2013, and Beyond: Why Reform May Be Mission Impossible for China's Xi Jinping
China's newly appointed leader Xi Jinping gestures as he attends a meeting with 'foreign experts' at the Great Hall of the People in Beijing on December 5, 2012. (Ed Jones/AFP/Getty Images)
In China, a new leader’s first trip beyond Beijing has always been an important clue to predict his policy bias. Xi Jinping, the Chinese Communist Party’s newly selected General Secretary, chose Shenzhen as his first destination — the same southern city Deng Xiaoping chose to be the testing ground for his economic reforms.
The parallels go further: In 1992, Deng famously went on a Southern Tour intended to re-invigorate support of his reform measures. Xi chose an itinerary identical to Deng’s — from Shenzhen to Zhuhai to Shunde to Guangzhou. Many in the Chinese media consequently cheered Xi’s visit as a “new Southern Tour.” Would Xi be a reformer cut from the same cloth as Deng?
Unfortunately, the cheerleaders miss several points. First of all, what does “reform” mean? To Deng, reform clearly indicated marketization and decentralization. But it has become a vague and even confusing term now.
For example, under Zhu Rongji’s state owned enterprise (SOE) reform, many small SOEs entered bankruptcy or were sold, but it did not lead to greater marketization. On the contrary, the refueled giant SOEs became much more powerful and monopolistic. In many profitable industries, the private shares have been largely squeezed out. In terms of tax and fiscal revenue, China has also experienced a huge re-centralization “reform” within recent decades.

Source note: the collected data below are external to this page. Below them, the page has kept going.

/-- A record of this raiser is raised or stands in a queue (R384). -/
def recordOpen (s : State) (who : Raiser) : Bool :=
  s.raised.any (·.raiser = who) || s.ring.slots.any (fun r => r.2.raiser = who) ||
  s.contexts.any fun c => c.2.fq.slots.any fun r => r.2.raiser = who

/-! ## Submission (R314) -/

/-- The queue with a window at slot w of function v (R314, R315). -/
def windowQueue (s : State) (v w : Nat) : Option Nat :=
  (s.queues.find? fun q => q.2.vfv && q.2.vf = v && q.2.win = w).map (·.1)

/-- A write to the window of queue q (R314): one submission, or discarded with BADWR or OVF. -/
def submit (s : State) (q : Nat) (full : Bool) (r : BitVec 512) : State :=
  let x := s.queue q
  if !full then s.setQueue q { x with badwr := true }
  else if (x.st ≠ 1 && x.st ≠ 2) || 16 ≤ x.records.length then s.setQueue q { x with ovf := true }
  else s.appendRecord q r

/-- A function's requests reach its BAR 0 (R405): CONFIG_UNLOCKED without the T bit, or RUN with
it. -/
def barOpen (s : State) (v : Nat) (t : Bool) : Bool := ((s.iface v).st == 0 && !t) || ((s.iface v).st == 2 && t)

/-! ## Completion and rejection (R316, R324, R328) -/

/-- What completion does (R324): the SIGNAL event, and the function's vector WIN with NOTIFY. -/
def completeLaunch (s : State) (q x : Nat) (r : BitVec 512) : State :=
  let c := s.context x
  let s1 := if bit (recSignal r) 7 then
      (s.setContext x { c with events := upd 0 c.events (recSignal r % 64) (· + 1) }).postOnce .evAdmission else s
  let y := s.queue q
  if bit (recFlags r) 1 && y.vfv then s1.sendMsix y.vf y.win else s1

/-- A record leaves its queue rejected: LASTERR, REJCNT and the LAUNCH record. -/
def rejectRecord (s : State) (q x img err code block slot : Nat) : State :=
  let y := s.queue q
  (s.setQueue q { y with lasterr := err, rejcnt := Nat.min (y.rejcnt + 1) 255 }).raise
    { cause := 7, detail := err, src := 5, place := basePlace 0, ctx := some x, addr := wd img,
      aux := wd (code + block * 2 ^ 8 + slot * 2 ^ 24), group := wd (q * 2 ^ 32) }

/-- A kernel is REJECTED and its group RETIRED (R326, R425); its designation ends. -/
def rejectKernel (s : State) (h err code block slot : Nat) : State :=
  let g := s.group h
  let s1 := s.setGroup h { g with kernel := .rejected, st := .retired }
  let s2 := if bit (recDesig g.launch) 15 then
      s1.setContext g.ctx { s1.context g.ctx with designated := false } else s1
  s2.rejectRecord g.queue g.ctx (recImage g.launch) err code block slot

/-! ## Admission (R321) -/

/-- The malformed records of R312: a field out of range or a nonzero reserved field. -/
def recordMalformed (r : BitVec 512) : Bool :=
  recField r 62 2 ≠ 0 || recFlags r / 4 ≠ 0 || bit (recSignal r) 6 || recDesig r / 8 % 2 ^ 12 ≠ 0 ||
  (List.range 4).any (fun i => bit (recWait r i) 30 || recWait r i / 2 ^ 16 % 256 ≠ 0) ||
  4096 < recSeedCount r || 65536 < recArgLen r || recArgLen r % 16 ≠ 0 || recArgVa r % 16 ≠ 0 ||
  recSeedVa r % 16 ≠ 0 || recImage r % 64 ≠ 0

/-- KIND by its number, as far as a seed may have it (R53, R313). -/
def seedKind (k : Nat) : Option Kind := match k with
  | 0 => some .data | 1 => some .head | 2 => some .tail | 3 => some .solo | 4 => some .loopend | _ => none

/-- A seed entry's port and beat, if it is valid (R54, R313). -/
def seedOf (e : List Byte) : Option (Nat × Beat) :=
  let sb := (e.getD 9 0).toNat
  let v := wd (fromBytes (e.take 8))
  let cfg := bit sb 6
  match seedKind (sb / 8 % 8) with
  | none => none
  | some kind =>
    if bit sb 7 || bit sb 2 || bit sb 0 || (e.drop 10).any (· ≠ 0) || (cfg && kind ≠ .data && kind ≠ .tail) ||
        (kind = .loopend && !cfg && (bits v 3 61 ≠ 0 || 5 < bits v 0 3)) then none
    else some ((e.getD 8 0).toNat, { data := v, kind, cfg, poi := bit sb 1 })

/-- The seed entries of a stream; none if one is invalid (R313). -/
def seedsOf : Nat → List Byte → Option (List (Nat × Beat))
  | 0, _ => some []
  | n + 1, d => match seedOf (d.take 16) with
    | none => none
    | some e => (seedsOf n (d.drop 16)).map (e :: ·)

/-- What admission has found out about a record. -/
inductive Admit where
  | reject (err : Nat)
  | marker
  | launch (seeds : List (Nat × Beat))
  | wait
deriving DecidableEq, Repr

/-- A read of admission that stops: an unreadable byte rejects the record, another is waited for while the Pilot goes on
with other queues (R320, R321). -/
def readStopped (s : State) (q x err : Nat) : ReadStop → Admit × State
  | .poisoned => (.reject err, s)
  | .held => (.wait, (s.setQueue q { s.queue q with held := true }).holdRead x .evAdmission)
  | .fault va f =>
    if (s.queue q).unreadable then (.reject err, s)
    else (.wait, ((s.setQueue q { s.queue q with ready := false }).raise
      (readRecord x (.admission q) 0 va f)).postOnce .evAdmission)

/-- Admission reads on for the head record of queue q, up to the given pieces; what it has read is kept (R321). -/
def readOn (s : State) (q x : Nat) (ps : List (Nat × Nat)) : Option ReadStop × State :=
  let y := s.queue q
  let r := s.readList x (baseSource 5 0 0) y.got y.gotN (ps.drop y.gotN)
  (r.2.2.1, r.2.2.2.setQueue q { r.2.2.2.queue q with got := r.1, gotN := r.2.1, held := false })

/-- Admission's checks of a head record, in the order of LASTERR's numbers, and its reads (R312, R313, R320,
R321; log 44). -/
def examine (s : State) (q x : Nat) (r : BitVec 512) : Admit × State :=
  if recordMalformed r then (.reject 1, s)
  else if recImage r = 0 then (.marker, s)
  else if !canonical (wd (recImage r)) then (.reject 2, s)
  else
    let n := 16 * recSeedCount r
    let ps := linePieces (recSeedVa r % 2 ^ 57) n
    match s.readOn q x ps with
    | (some e, s1) => s1.readStopped q x 3 e
    | (none, s1) => match seedsOf (recSeedCount r) ((s1.queue q).got.take n) with
      | none => (.reject 3, s1)
      | some seeds =>
        if bit (recDesig r) 15 && (s.context x).designated then (.reject 4, s1)
        else match s1.readOn q x (ps ++ linePieces (recArgVa r % 2 ^ 57) (recArgLen r)) with
          | (some e, s2) => s2.readStopped q x 7 e
          | (none, s2) => (.launch seeds, s2)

The widely anticipated political reform has also been in the air for a long time. In his 18th Party Congress report, Hu Jintao called democratization “the evil way of changing flags and banners.” Xi Jinping was in charge of drafting this report. Xi has yet to specify his conception of “reform,” but it would not be too surprising if his conception is far from what many of his cheerleaders expect.
Xi is not Deng. When Deng felt his reforms had been suffocated, he was able to use his own power and influence to resuscitate them. In his 1992 Southern Tour, Deng, theoretically, was just an “ordinary” Communist Party member (he resigned from his last official position, the President of Central Military Committee, in November 1989). However, China’s two highest military leaders at the time, Yang Shangkun and Liu Huaqing, accompanied him in Shenzhen.
After Deng, China has not had another similarly influential leader. In an attempt to entrench Jiang Zemin’s legitimacy, Deng knighted him with the title of “the core” of Party leadership, a notably superior position to Jiang’s colleagues. Even so, Jiang’s power could not compare with Deng’s.
Hu Jintao did not inherit the title of “the core,” though he was also chosen and blessed by Deng. Xi did not have any political heritage handed from Deng and his selection was more like a compromise between political factions after disgraced Shanghai Party Secretary Chen Liangyu had been surprisingly ruled out in 2007.
Because of this, and the many different political factions and conflicts he will face, any significant policy in Xi’s era will rely on negotiation and compromise rather than an individual politician’s will.
Consensus is another critical precondition of reform in China. In the late 1970s, China’s economy was nearly bankrupt and its people were exhausted by chaos. It was relatively easy for Deng to build consensus by ceasing political struggles, rejuvenating the private sector, and legalizing the pursuit of individual wealth. His policy quickly garnered broad support, from poor peasants to political elites.
But now it is nearly impossible to find any single policy capable of winning support from a wide range of social groups. For instance, private enterprises have appealed for marketization reform for years, but the SOEs have strongly pushed for policy in the opposite direction to maintain their monopolies.
The unspoken relationships between politics and business are even more complicated. According to recent investigative pieces by Bloomberg and The New York Times on the family wealth of Xi Jinping and Wen Jiabao, powerful SOEs have deep and mysterious relationships with top level Chinese politicians.
Effective reforms seem to require the top leaders to regulate themselves first. This clearly cannot be realized simply with another “Southern Tour.”